Campus Progress' Jenn Nowicki reported yesterday on the recently dismissed honor code charges against University of North Carolina at Chapel Hill (UNC­–CH) student Landen Gambill. Gambill was charged with "disruptive or intimidating behavior" after publicly criticizing UNC's handling of sexual assault cases, including her own.

In dismissing Gambill's case, and all other pending cases brought under the same honor code provision, UNC–CH Chancellor Holden Thorp acknowledged that he was taking action in order to "protect the free speech rights of [UNC's] students." 

Nowicki quoted FIRE's Will Creeley on why the code was problematic:

In the Honor Code, [an external review] found, harassment and intimidation are so vaguely defined that they could be applied to a large number of student behaviors and speech, including those which are constitutionally protected.

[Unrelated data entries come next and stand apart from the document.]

/-- R19: an operation with a NaN operand gives the default NaN of its format, whatever the payload, and raises NV exactly where
an operand is signalling.

R21: the directed modes round to the side they name and never past the value: what RDN gives is not above the value, what
RUP gives is not below it, RTZ gives no larger magnitude; and a finite result without NX is the value itself. -/
def Obligations.NanAndRounding : Prop :=
  (∀ (f : FFmt) (rm : Nat) (x y : Fp), x.isNan = true ∨ y.isNan = true →
     let nan : Rounded := ⟨defaultNan f, if x = .nan true ∨ y = .nan true then flagNV else 0⟩
     fpAdd f rm x y = nan ∧ fpSub f rm x y = nan ∧ fpMulR f rm x y = nan ∧ fpDiv f rm x y = nan ∧
     (∀ q, fpSqrt f rm (.nan q) = ⟨defaultNan f, if q = true then flagNV else 0⟩) ∧
     (∀ q, fpConvert f rm (.nan q) = ⟨defaultNan f, if q = true then flagNV else 0⟩) ∧
     defaultNan f32 = 0x7FC00000 ∧ defaultNan f16 = 0x7E00 ∧ defaultNan bf16 = 0x7FC0 ∧
     defaultNan f64 = 0x7FF8000000000000 ∧ defaultNan f128 = 0x7FFF8000000000000000000000000000) ∧
  (∀ (f : FFmt), f ∈ [f128, f64, f32, f16, bf16] → ∀ (n : Bool) (m : Nat) (e : Int),
     let x : Fp := .fin n m e
     let goes := fun (rm : Nat) => fpDecode f (fpRound f rm x).bits
     fpLt x (goes 2) = false ∧ fpLt (goes 3) x = false ∧ fpLt x.abs (goes 1).abs = false ∧
     ∀ rm, (fpRound f rm x).flags &&& flagNX = 0 → fpEq (goes rm) x = true)

/-- R127, R128, R24: conversions between scalar floats and integers, and the compares. A float to integer conversion saturates,
a NaN gives 0, both with NV; ordered compares raise NV on any NaN. -/
def Obligations.ScalarConvertCompare : Prop :=
  (∀ (s : State) (g : BitVec 4) (d a : BitVec 6), Issues s g [.sreg a.toNat, .sreg d.toNat] →
    let rm := bits s.task.fpcsr 0 2
    let x := fpDecode f64 (getS s a).toNat
    let u := fpDecode f32 ((getS s a).toNat % 2 ^ 32)
    let done := fun (v : Nat) (z : Flags) =>
      (Host.Outcome.next (after s (fpOutcome s 1 z (fun t => setS t d (word v)) s)) : Result)
    let round := fun (r : Rounded) => done r.bits r.flags
    let toInt := fun (lo hi : Int) (y : Fp) =>
      let r := match y with
        | .nan _ => ((0 : Int), flagNV)
        | .inf q => (if q = true then lo else hi, flagNV)
        | .fin q m e =>
          let v := fpToInteger rm q m e
          if hi < v.1 then (hi, flagNV) else if v.1 < lo then (lo, flagNV) else (v.1, if v.2 = true then flagNX else 0)
      done (BitVec.ofInt 64 r.1).toNat r.2
    exec (.fcvtF64I64 g d a) s = round (fpFromInt f64 rm (getS s a).toInt) ∧
    exec (.fcvtF64N64 g d a) s = round (fpFromInt f64 rm (getS s a).toNat) ∧
    exec (.fcvtI64F64 g d a) s = toInt (-(2 ^ 63)) (2 ^ 63 - 1) x ∧
    exec (.fcvtN64F64 g d a) s = toInt 0 (2 ^ 64 - 1) x ∧
    exec (.fcvtF32F64 g d a) s = round (fpConvert f32 rm x) ∧
    exec (.fcvtF64F32 g d a) s = round (fpConvert f64 rm u) ∧
    exec (.fcvtF32I64 g d a) s = round (fpFromInt f32 rm (getS s a).toInt) ∧
    exec (.fcvtI64F32 g d a) s = toInt (-(2 ^ 63)) (2 ^ 63 - 1) u) ∧
  (∀ (s : State) (g pd : BitVec 4) (a b : BitVec 6) (cc : BitVec 2),
    Issues s g [.sreg a.toNat, .sreg b.toNat, .pred pd.toNat] →
    let done := fun (x y : Fp) =>
      let z := if (cc = 1 ∨ cc = 2) ∧ (x.isNan = true ∨ y.isNan = true) then flagNV else signalFlag [x, y]
      let v := if cc = 0 then fpEq x y else if cc = 1 then fpLt x y else if cc = 2 then fpLt x y || fpEq x y
        else x.isNan || y.isNan
      (Host.Outcome.next (after s (fpOutcome s 1 z (fun t => setP t pd v) s)) : Result)
    exec (.fcmpF64 g pd a b cc) s = done (fpDecode f64 (getS s a).toNat) (fpDecode f64 (getS s b).toNat) ∧
    exec (.fcmpF32 g pd a b cc) s =
      done (fpDecode f32 ((getS s a).toNat % 2 ^ 32)) (fpDecode f32 ((getS s b).toNat % 2 ^ 32)))

/-- R129, R131: what `mfs` reads from each system register, at S; at U the same of all but the privileged ones. -/
def Obligations.SystemReads : Prop :=
  ∀ (s : State) (g : BitVec 4) (d : BitVec 6) (reg : BitVec 10), Issues s g [.sreg d.toNat] →
    (s.task.supervisor = true ∨ ¬ (reg = 0x010 ∨ (0x020 ≤ reg.toNat ∧ reg.toNat ≤ 0x025) ∨ reg = 0x060)) →
    ∃ v : Word, exec (.mfs g d reg) s = .next (after s (setS s d v)) ∧
      (reg = 0x000 → v.toNat = s.task.taskId.toNat) ∧
      (reg = 0x001 → v = word (s.moduleId.toNat * 2 ^ 12 + dieOf s.active * 2 ^ 8 + clusterOf s.active % 4 * 2 ^ 6
        + coreNoOf s.active)) ∧
      (reg = 0x002 → v = word s.task.tbase) ∧ (reg = 0x003 → v = word s.task.kbase) ∧
      (reg = 0x004 → v = word s.task.abase) ∧ (reg = 0x005 → v.toNat = s.task.quota.toNat) ∧
      (reg = 0x008 → v = s.task.fpcsr) ∧ (reg = 0x009 → v = s.task.amax) ∧
      (reg = 0x00A → ∀ i, i < 8 → v.extractLsb' (8 * i) 8 = smGet 0 s.task.slatch i) ∧
      (reg = 0x00B → v = s.task.frcnt) ∧ (reg = 0x00C → v = s.task.mfmt) ∧ (reg = 0x00D → v = s.task.discards) ∧
      (reg = 0x010 → v = s.task.prebound) ∧ (reg = 0x011 → v = s.task.bt) ∧ (reg = 0x012 → v = word s.task.weight) ∧
      (reg = 0x013 → v.toNat = s.task.launchId.toNat) ∧ (reg = 0x014 → v = s.task.repLeft) ∧
      (reg = 0x015 → v = s.task.taskctl) ∧ (reg = 0x016 → v = s.task.streamsel) ∧
      (reg = 0x020 → v = s.task.trapcause) ∧ (reg = 0x021 → v = s.task.trappc) ∧ (reg = 0x022 → v = s.task.trapva) ∧
      (reg = 0x023 → v = s.task.trapinfo) ∧ (reg = 0x024 → v = s.task.tvec) ∧
      (reg = 0x025 → v = word (snapReplayCount s.task * 2 ^ 8 + snapExposedCount s.task)) ∧
      (∀ n, n < 16 → reg.toNat = 0x030 + n → v = smGet 0 s.core.smap n) ∧
      (∀ n, n < 4 → reg.toNat = 0x040 + n → v = smGet 0 s.task.ofs n) ∧
      (∀ n, n < 4 → reg.toNat = 0x048 + n → v = smGet 0 s.task.ofstep n) ∧
      (reg = 0x050 → v = s.task.phasectl) ∧ (reg = 0x060 → v = s.core.slotmap) ∧
      (reg = 0x061 → v = capsOf s s.active) ∧ (reg = 0x070 → v = s.task.sfcm)

/-- R129, R130: `mts` to a register that its privilege may write, at U all but the privileged ones: its writable bits take s[A], its
read-only bits keep their value and its reserved bits read 0, and no other system register changes. `mts` of PHASECTL inside a phase
traps PHASE_ILLEGAL (R238). -/
def Obligations.SystemWrites : Prop :=
  (∀ (s : State) (g : BitVec 4) (a : BitVec 6) (reg : BitVec 10),
    (s.task.supervisor = true ∨ reg ∉ ([0x010, 0x020, 0x021, 0x022, 0x024] : List (BitVec 10))) →
    ∀ rw ro : Word, (reg, rw, ro) ∈ ([(0x008, 0xFF7F, 0), (0x009, 0x1FFFFFFFF, 0), (0x00B, 0xFFFFFFFF, 0),
      (0x00D, 0xFFFFFFFF, 0), (0x010, 0xFFFFFFFF, 0), (0x014, 0xFFFFFFFFFFFFFFFF, 0), (0x015, 1, 0), (0x016, 0x3F, 0),
      (0x020, 0x5FF, 0x200), (0x021, 0xFFFFFFFFFFFFFFFF, 0), (0x022, 0xFFFFFFFFFFFFFFFF, 0), (0x024, 0xFFFFFFFFFFFFFFE0, 0),
      (0x040, 0x033F07FF, 0), (0x041, 0xFF, 0), (0x042, 0xFF, 0), (0x043, 0xFF, 0), (0x048, 0xFFFFFF, 0), (0x049, 0xFFFFFF, 0),
      (0x04A, 0xFFFFFF, 0), (0x04B, 0xFFFFFF, 0), (0x050, 0xF0F000FFF00, 0xE000000), (0x070, 1, 0)]
      : List (BitVec 10 × Word × Word)) →
    (reg = 0x050 → bits s.task.phasectl 25 1 = 0) → Issues s g [.sreg a.toNat, sysDest reg.toNat] →
    ∃ t, exec (.mts g a reg) s = .next (after s t) ∧
      sysRead t reg.toNat = ((getS s a &&& rw) ||| (sysRead s reg.toNat &&& ro)) ∧
      (∀ n : BitVec 10, n ≠ reg → sysRead t n.toNat = sysRead s n.toNat) ∧ SameScalars s t [] [] ∧ SameVector s t ∧ t.mem = s.mem) ∧
  (∀ (s : State) (g : BitVec 4) (a : BitVec 6), Issues s g [.sreg a.toNat, sysDest 0x050] → bits s.task.phasectl 25 1 = 1 →
    exec (.mts g a 0x050) s = .next (issueTrap causePhase 0 1 0 s))

/-- R63, R129: at U, `eret`, `tlbi`, `pattr` and an `mfs` or `mts` of a privileged register trap PRIVILEGE; at S an `mts` of a
read-only register traps ILLEGAL_INSTRUCTION. The guard does not matter (R55).

R64: `vbas` in every form traps ILLEGAL_INSTRUCTION on a core that is not a gate core. -/
def Obligations.Privilege : Prop :=
  (∀ (s : State) (g : BitVec 4) (a b c : BitVec 6) (reg : BitVec 10), s.core.run.isSome = true →
    let traps := fun (cause : BitVec 8) (slot : Nat) => (Host.Outcome.next (issueTrap cause 0 slot 0 s) : Result)
    let hidden := reg = 0x010 ∨ (0x020 ≤ reg.toNat ∧ reg.toNat ≤ 0x025) ∨ reg = 0x060
    let fixed := reg.toNat ≤ 5 ∨ reg = 0x00A ∨ reg = 0x00C ∨ (0x011 ≤ reg.toNat ∧ reg.toNat ≤ 0x013) ∨ reg = 0x023 ∨
      reg = 0x025 ∨ (0x030 ≤ reg.toNat ∧ reg.toNat ≤ 0x03F) ∨ reg = 0x060 ∨ reg = 0x061
    (s.task.supervisor = false →
      exec (.eret g) s = traps causePrivilege 2 ∧ exec (.tlbiPage g a) s = traps causePrivilege 2 ∧
      exec (.tlbiRange g a b) s = traps causePrivilege 2 ∧ exec (.tlbiAll g) s = traps causePrivilege 2 ∧
      exec (.pattr g a b c) s = traps causePrivilege 2 ∧
      (hidden → exec (.mfs g a reg) s = traps causePrivilege 1 ∧ exec (.mts g a reg) s = traps causePrivilege 1)) ∧
    (fixed → (hidden → s.task.supervisor = true) → exec (.mts g a reg) s = traps causeInstruction 1)) ∧
  (∀ (s : State) (g : BitVec 4) (d a : BitVec 5) (k : BitVec 6), s.core.run.isSome = true → isGate s.active = false →
    ∀ i ∈ [Instr.vbas g d a k, .vbasSilu g d a k, .vbasGelu g d a k, .vbasSigm g d a k, .vbasRelu g d a k],
      exec i s = .next (issueTrap causeInstruction 0 3 0 s))
/-! ## Control, tasks and traps -/

/-- R43, R51, R93, R100, R133: what the issue of a full bundle without SP and SKIP adds to what its slots have written: the
clocks advance by one, control goes to the next block or to the branch target, nothing is latched, no wait of the bundle parks, and
everything else is as the slots left it. The safe point and the quantum count on; so does a debugger's step count (R88), a
failed fill that nobody took is dropped (R231), and a breakpoint that the debugger's resume has passed holds again (R298). -/
def Obligations.IssueBookkeeping : Prop :=
  ∀ (s u : State), phaseOpen u.task = false → (u.task.flow = .next ∨ ∃ p, u.task.flow = .branch p) →
    after s u = { u with
      tick := u.tick + 1
      core := { u.core.countStep with fills := u.core.fills.filter (·.failed.isNone), passBreak := none }
      task := { u.task with
        pc := (match u.task.flow with
          | .branch p => p
          | _ => nextBlock u), bt := u.task.bt + 1, skip := 0, sinceSp := u.task.sinceSp + 1, quantum := u.task.quantum + 1,
        atSafe := false, rimWait := none, stateWord := none, latch := .empty, flow := .next,
        waits := u.task.waits.map fun w => { w with park := false },
        owed := u.task.owed.map fun o => { o with park := false } } }

/-- R53: a syllable whose guard does not hold issues and has no effect, whatever it is and whatever its checks would say, unless the
core waits to hand over a `cp` that has issued (R277).

R96: a syllable that names a register, predicate, tile, rim or accumulator that an interlocked operation still owes freezes:
a tick passes, and nothing else changes. -/
def Obligations.GuardAndStall : Prop :=
  (∀ (i : Instr) (x : SlotOp) (s : State), opOf i = some x → s.core.run.isSome = true → overrun s.task = false →
    copyWaits s = false → decodeTrapOf s x = none → getP s x.guard = false → exec i s = .next (after s s)) ∧
  (∀ (i : Instr) (x : SlotOp) (s : State) (d : Dest), opOf i = some x → s.core.run.isSome = true → overrun s.task = false →
    decodeTrapOf s x = none → getP s x.guard = true → d ∈ x.uses s → d ∈ owedDests s.task →
    exec i s = .next { s with tick := s.tick + 1 })

/-- R50, R51, R133: branches and calls. The target of a displacement is counted in blocks from the block at the PC, with its
sub-position, and the link is the block after it.

R135, R136: `loop` counts s[A] down and branches unless it has reached 0; `loop.st` shifts p8 to p15 up by one, lets p8 say
whether s[A] was positive, and counts s[A], then s[A + 1]. -/
def Obligations.BranchesAndLoops : Prop :=
  (∀ (s : State) (g : BitVec 4) (a : BitVec 6) (disp : BitVec 22), Issues s g [.sreg a.toNat, .sreg 63] →
    let target := BitVec.ofInt 64 (((s.task.pc.toNat / 32 * 32 : Nat) : Int) + 32 * (disp.extractLsb' 4 18).toInt
      + ((disp.extractLsb' 0 4).toNat : Int))
    let linked := setS s (63 : BitVec 6) (nextBlock s)
    exec (.b g disp) s = .next (after s (goTo s target)) ∧
    exec (.call g disp) s = .next (after s (goTo linked target)) ∧
    exec (.jr g a) s = .next (after s (goTo s (getS s a))) ∧
    exec (.callr g a) s = .next (after s (goTo linked (getS s a))) ∧
    exec (.ret g) s = .next (after s (goTo s (getS s (63 : BitVec 6))))) ∧
  (∀ (s : State) (g : BitVec 4) (a : BitVec 6) (o : BitVec 12) (sub : BitVec 4),
    Issues s g ([.sreg a.toNat, .sreg (a.toNat + 1)] ++ (List.range 8).map fun q => .pred (8 + q)) →
    let target := BitVec.ofInt 64 (((s.task.pc.toNat / 32 * 32 : Nat) : Int) + 32 * o.toInt + (sub.toNat : Int))
    let n := getS s a
    let m := getS s (a + 1)
    (getS s a = 1 → exec (.loop g a o sub) s = .next (after s (setS s a 0))) ∧
    (getS s a ≠ 1 → exec (.loop g a o sub) s = .next (after s (goTo (setS s a (n - 1)) target))) ∧
    ∃ t : State, exec (.loopSt g a o sub) s =
        .next (after s (if 0 < n.toInt ∨ 0 < m.toInt then goTo t target else t)) ∧
      t = { (if 0 < n.toInt then setS s a (n - 1) else if 0 < m.toInt then setS s (a + 1) (m - 1) else s) with
        task := t.task } ∧
      t.task = { (if 0 < n.toInt then setS s a (n - 1) else if 0 < m.toInt then setS s (a + 1) (m - 1) else s).task with
        preds := t.task.preds } ∧
      (∀ q, q < 8 → t.task.preds.getLsbD q = s.task.preds.getLsbD q) ∧
      t.task.preds.getLsbD 8 = decide (0 < n.toInt) ∧
      (∀ q, 9 ≤ q → q < 16 → t.task.preds.getLsbD q = s.task.preds.getLsbD (q - 1)))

"Unless you have a harassment code that is specific and precise, and matches the Supreme Court's definition of harassment in the educational context, you're going to have a code that prohibits protected speech, and that code will be used eventually to crack down on speech that you support," [FIRE's Director of Legal and Public Advocacy Will] Creeley said. "It's important to remember that the First Amendment protects all kinds of speech, and that threats to one person's First Amendment speech are threats to everybody's First Amendment speech."